_ASSIGNMENT:_
Reproduce the closing run of lines below verbatim, from the line that contains "def execRetrain (h" up to and including the final line.

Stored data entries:
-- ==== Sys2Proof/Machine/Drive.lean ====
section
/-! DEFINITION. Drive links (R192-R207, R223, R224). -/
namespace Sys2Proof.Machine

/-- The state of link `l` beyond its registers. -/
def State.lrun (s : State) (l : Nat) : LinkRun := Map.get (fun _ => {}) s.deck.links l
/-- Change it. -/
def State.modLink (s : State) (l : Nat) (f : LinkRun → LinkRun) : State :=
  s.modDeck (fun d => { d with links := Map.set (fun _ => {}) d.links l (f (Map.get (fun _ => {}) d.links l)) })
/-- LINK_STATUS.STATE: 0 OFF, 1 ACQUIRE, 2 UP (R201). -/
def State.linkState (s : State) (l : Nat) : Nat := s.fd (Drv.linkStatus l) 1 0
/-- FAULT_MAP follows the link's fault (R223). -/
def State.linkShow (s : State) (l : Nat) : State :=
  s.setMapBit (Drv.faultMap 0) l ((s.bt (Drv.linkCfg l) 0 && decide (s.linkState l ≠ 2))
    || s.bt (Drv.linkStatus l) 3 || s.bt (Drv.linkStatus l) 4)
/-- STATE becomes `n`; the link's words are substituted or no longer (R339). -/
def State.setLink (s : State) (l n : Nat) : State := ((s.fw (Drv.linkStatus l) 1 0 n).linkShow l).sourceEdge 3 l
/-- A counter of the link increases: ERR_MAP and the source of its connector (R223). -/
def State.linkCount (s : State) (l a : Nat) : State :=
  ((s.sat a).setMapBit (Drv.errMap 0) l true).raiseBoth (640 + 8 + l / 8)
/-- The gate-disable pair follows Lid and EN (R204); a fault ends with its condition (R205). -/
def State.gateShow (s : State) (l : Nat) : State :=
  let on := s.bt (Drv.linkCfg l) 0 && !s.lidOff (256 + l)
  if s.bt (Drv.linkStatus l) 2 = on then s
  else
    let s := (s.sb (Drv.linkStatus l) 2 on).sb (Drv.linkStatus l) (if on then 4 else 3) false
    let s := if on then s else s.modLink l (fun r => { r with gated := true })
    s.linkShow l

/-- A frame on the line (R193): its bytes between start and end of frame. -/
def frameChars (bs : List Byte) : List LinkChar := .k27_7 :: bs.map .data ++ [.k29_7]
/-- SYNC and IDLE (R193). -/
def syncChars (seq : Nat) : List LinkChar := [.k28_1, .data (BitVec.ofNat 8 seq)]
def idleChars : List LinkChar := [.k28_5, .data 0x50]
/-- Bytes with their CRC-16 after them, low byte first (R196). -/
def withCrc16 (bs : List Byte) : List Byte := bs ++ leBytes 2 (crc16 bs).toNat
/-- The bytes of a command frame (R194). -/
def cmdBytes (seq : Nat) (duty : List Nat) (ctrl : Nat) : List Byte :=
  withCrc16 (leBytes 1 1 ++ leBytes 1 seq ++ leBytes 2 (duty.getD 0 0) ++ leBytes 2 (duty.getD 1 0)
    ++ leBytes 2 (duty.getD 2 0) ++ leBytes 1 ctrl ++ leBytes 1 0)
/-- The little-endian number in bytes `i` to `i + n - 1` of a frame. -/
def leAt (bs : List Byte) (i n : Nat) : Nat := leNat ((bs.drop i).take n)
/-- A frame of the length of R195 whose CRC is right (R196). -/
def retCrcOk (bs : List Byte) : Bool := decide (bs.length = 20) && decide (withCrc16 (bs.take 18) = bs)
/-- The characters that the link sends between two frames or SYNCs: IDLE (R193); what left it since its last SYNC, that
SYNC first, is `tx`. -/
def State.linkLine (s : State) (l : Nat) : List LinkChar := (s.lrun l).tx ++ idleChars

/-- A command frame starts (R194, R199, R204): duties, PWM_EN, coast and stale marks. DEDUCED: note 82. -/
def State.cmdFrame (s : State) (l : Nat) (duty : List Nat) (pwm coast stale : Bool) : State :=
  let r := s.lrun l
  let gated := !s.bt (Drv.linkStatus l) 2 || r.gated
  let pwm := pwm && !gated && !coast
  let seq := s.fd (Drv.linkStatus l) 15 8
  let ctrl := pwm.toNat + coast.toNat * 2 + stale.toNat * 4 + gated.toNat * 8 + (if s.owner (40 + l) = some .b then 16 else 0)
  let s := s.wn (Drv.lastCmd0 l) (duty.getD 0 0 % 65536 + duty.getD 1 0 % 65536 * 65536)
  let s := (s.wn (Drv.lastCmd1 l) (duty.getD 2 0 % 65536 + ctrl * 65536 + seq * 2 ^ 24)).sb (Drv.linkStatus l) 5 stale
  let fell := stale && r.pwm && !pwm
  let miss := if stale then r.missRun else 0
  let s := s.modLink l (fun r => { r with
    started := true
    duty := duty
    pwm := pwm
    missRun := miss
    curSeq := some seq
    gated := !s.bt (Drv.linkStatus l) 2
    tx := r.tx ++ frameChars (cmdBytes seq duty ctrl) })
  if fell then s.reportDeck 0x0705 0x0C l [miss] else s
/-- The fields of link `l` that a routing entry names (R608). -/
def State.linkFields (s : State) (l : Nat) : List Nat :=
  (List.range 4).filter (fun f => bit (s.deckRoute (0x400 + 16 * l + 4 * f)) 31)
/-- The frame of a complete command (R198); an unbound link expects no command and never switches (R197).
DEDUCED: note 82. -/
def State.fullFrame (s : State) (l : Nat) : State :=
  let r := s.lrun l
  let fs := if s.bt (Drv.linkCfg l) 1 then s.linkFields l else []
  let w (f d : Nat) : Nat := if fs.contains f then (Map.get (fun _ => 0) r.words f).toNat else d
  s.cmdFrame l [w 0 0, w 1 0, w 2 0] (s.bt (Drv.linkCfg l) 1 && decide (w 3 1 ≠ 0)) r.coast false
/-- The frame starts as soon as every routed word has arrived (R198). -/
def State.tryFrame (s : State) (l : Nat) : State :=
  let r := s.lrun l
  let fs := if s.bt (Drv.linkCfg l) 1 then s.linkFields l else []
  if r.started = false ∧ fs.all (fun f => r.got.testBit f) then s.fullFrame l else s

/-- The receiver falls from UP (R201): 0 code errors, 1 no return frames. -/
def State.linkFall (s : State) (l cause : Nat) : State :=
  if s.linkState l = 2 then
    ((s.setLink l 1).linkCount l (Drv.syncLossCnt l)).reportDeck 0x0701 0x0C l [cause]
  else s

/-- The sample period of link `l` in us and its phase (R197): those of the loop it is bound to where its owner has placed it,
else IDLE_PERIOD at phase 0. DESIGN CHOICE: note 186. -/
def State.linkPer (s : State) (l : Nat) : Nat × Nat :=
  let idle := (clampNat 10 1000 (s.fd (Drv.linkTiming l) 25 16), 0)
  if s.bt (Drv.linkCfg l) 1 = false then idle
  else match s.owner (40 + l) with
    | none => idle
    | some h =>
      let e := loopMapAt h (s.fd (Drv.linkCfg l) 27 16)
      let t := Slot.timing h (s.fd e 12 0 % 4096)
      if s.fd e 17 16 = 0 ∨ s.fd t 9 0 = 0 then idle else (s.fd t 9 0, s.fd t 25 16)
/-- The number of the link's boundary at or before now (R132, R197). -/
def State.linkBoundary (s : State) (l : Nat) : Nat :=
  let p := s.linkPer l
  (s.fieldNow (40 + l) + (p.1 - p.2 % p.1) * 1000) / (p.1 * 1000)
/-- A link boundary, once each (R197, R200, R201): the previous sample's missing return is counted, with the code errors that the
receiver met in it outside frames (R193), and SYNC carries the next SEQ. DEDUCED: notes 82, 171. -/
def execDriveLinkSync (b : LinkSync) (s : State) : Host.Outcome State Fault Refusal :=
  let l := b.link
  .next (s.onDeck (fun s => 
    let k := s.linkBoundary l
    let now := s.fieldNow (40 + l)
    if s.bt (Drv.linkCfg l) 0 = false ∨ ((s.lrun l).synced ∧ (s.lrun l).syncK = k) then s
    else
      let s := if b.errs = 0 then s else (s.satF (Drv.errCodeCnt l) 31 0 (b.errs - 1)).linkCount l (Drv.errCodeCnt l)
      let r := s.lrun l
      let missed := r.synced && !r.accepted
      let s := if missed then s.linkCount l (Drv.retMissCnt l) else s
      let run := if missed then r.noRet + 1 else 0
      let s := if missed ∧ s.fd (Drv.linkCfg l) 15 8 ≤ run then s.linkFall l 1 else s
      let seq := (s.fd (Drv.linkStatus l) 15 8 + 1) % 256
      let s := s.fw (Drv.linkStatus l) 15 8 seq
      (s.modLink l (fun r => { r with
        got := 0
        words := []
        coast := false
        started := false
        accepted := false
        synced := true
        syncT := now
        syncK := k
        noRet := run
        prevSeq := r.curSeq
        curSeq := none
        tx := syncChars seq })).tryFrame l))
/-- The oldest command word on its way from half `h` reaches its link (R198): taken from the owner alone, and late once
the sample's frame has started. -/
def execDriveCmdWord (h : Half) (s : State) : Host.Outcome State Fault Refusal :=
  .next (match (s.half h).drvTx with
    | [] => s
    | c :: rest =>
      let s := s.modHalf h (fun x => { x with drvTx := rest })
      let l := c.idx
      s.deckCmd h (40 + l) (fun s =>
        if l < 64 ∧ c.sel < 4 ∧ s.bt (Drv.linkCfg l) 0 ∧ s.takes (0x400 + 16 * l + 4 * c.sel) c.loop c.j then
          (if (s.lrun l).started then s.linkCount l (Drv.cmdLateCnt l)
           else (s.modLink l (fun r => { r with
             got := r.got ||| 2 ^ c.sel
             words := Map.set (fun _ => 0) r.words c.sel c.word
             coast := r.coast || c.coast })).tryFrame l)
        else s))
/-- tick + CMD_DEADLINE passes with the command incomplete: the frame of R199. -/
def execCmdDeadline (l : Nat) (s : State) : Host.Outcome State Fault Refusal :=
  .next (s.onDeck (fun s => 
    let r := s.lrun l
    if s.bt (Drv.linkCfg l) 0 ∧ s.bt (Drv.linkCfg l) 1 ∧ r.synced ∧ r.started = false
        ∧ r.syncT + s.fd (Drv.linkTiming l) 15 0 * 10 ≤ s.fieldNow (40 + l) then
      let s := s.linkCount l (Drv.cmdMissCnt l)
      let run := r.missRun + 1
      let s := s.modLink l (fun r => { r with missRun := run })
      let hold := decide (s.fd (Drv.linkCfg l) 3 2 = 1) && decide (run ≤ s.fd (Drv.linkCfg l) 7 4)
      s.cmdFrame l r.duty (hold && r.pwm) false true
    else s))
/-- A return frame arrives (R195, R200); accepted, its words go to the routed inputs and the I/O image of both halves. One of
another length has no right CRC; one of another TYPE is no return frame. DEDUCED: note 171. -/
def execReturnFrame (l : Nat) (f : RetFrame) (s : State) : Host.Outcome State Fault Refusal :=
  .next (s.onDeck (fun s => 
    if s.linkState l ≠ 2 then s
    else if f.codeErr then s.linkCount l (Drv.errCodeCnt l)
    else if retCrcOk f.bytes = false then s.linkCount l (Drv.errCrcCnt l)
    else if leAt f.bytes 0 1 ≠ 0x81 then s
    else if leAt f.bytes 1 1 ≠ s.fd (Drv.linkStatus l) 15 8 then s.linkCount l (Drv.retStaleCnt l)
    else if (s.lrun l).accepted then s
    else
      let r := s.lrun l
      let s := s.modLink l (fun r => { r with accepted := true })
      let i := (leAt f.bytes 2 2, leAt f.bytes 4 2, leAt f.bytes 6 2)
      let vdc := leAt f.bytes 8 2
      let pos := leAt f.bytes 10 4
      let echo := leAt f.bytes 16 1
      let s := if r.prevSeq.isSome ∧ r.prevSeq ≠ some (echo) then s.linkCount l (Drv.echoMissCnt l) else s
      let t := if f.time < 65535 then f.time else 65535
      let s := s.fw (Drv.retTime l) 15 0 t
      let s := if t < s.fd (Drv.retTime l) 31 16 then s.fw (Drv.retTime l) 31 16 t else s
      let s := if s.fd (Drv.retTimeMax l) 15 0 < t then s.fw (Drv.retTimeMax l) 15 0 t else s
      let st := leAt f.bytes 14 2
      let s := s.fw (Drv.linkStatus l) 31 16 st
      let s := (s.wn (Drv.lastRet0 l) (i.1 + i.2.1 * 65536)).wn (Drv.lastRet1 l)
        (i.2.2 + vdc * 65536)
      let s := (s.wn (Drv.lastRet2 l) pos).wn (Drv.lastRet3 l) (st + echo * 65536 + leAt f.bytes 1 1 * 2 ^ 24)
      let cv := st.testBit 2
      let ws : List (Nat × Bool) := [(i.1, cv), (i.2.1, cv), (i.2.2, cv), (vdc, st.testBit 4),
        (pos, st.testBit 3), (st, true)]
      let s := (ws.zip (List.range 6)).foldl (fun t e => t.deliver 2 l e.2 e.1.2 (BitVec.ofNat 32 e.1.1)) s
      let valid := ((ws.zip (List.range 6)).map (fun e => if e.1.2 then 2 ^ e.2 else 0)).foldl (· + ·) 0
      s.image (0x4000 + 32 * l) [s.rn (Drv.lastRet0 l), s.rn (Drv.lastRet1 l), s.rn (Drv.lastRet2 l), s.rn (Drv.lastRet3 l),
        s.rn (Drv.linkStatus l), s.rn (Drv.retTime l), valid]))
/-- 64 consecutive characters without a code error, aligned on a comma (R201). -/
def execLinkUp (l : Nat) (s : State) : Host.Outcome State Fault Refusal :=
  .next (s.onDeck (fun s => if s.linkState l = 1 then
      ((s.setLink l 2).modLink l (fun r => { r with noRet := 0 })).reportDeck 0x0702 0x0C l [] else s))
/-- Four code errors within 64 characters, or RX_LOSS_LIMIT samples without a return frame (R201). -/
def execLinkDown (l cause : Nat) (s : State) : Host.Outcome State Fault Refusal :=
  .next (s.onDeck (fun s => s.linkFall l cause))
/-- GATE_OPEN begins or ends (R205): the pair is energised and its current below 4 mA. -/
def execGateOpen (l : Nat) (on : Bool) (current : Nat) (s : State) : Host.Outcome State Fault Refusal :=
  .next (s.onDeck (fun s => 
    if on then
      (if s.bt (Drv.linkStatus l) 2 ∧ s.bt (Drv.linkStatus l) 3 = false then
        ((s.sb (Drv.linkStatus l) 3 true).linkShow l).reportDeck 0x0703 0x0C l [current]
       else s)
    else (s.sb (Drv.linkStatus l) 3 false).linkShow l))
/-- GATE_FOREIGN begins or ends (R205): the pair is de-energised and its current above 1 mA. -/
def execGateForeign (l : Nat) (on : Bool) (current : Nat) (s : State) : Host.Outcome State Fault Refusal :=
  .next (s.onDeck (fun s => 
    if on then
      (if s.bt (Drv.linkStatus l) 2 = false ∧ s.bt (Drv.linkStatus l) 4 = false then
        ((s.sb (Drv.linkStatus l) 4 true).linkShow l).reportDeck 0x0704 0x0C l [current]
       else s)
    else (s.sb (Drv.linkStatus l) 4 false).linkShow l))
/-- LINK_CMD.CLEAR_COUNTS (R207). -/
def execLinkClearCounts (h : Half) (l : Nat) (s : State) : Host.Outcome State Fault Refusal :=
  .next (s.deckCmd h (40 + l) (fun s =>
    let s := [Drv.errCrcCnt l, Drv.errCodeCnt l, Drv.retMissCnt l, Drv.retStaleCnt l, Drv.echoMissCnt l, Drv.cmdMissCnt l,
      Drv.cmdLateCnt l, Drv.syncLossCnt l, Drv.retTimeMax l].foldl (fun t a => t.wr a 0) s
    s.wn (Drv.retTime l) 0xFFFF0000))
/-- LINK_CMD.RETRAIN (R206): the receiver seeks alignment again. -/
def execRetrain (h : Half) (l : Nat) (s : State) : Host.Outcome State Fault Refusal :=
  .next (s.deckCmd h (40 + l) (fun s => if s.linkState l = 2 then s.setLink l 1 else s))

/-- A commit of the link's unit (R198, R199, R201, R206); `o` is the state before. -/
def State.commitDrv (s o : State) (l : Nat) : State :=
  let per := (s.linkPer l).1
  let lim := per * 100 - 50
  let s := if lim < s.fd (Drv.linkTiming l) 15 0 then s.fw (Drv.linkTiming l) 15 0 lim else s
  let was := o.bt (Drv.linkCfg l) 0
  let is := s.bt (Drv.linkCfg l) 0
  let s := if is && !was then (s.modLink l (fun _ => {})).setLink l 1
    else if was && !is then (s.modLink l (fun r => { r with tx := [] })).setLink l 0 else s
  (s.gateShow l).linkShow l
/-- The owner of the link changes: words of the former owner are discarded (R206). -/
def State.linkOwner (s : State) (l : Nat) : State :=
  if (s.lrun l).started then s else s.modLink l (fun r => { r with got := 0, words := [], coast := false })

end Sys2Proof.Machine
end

_SOLUTION FOR THIS EXERCISE:_
def execRetrain (h : Half) (l : Nat) (s : State) : Host.Outcome State Fault Refusal :=
  .next (s.deckCmd h (40 + l) (fun s => if s.linkState l = 2 then s.setLink l 1 else s))

/-- A commit of the link's unit (R198, R199, R201, R206); `o` is the state before. -/
def State.commitDrv (s o : State) (l : Nat) : State :=
  let per := (s.linkPer l).1
  let lim := per * 100 - 50
  let s := if lim < s.fd (Drv.linkTiming l) 15 0 then s.fw (Drv.linkTiming l) 15 0 lim else s
  let was := o.bt (Drv.linkCfg l) 0
  let is := s.bt (Drv.linkCfg l) 0
  let s := if is && !was then (s.modLink l (fun _ => {})).setLink l 1
    else if was && !is then (s.modLink l (fun r => { r with tx := [] })).setLink l 0 else s
  (s.gateShow l).linkShow l
/-- The owner of the link changes: words of the former owner are discarded (R206). -/
def State.linkOwner (s : State) (l : Nat) : State :=
  if (s.lrun l).started then s else s.modLink l (fun r => { r with got := 0, words := [], coast := false })

end Sys2Proof.Machine
end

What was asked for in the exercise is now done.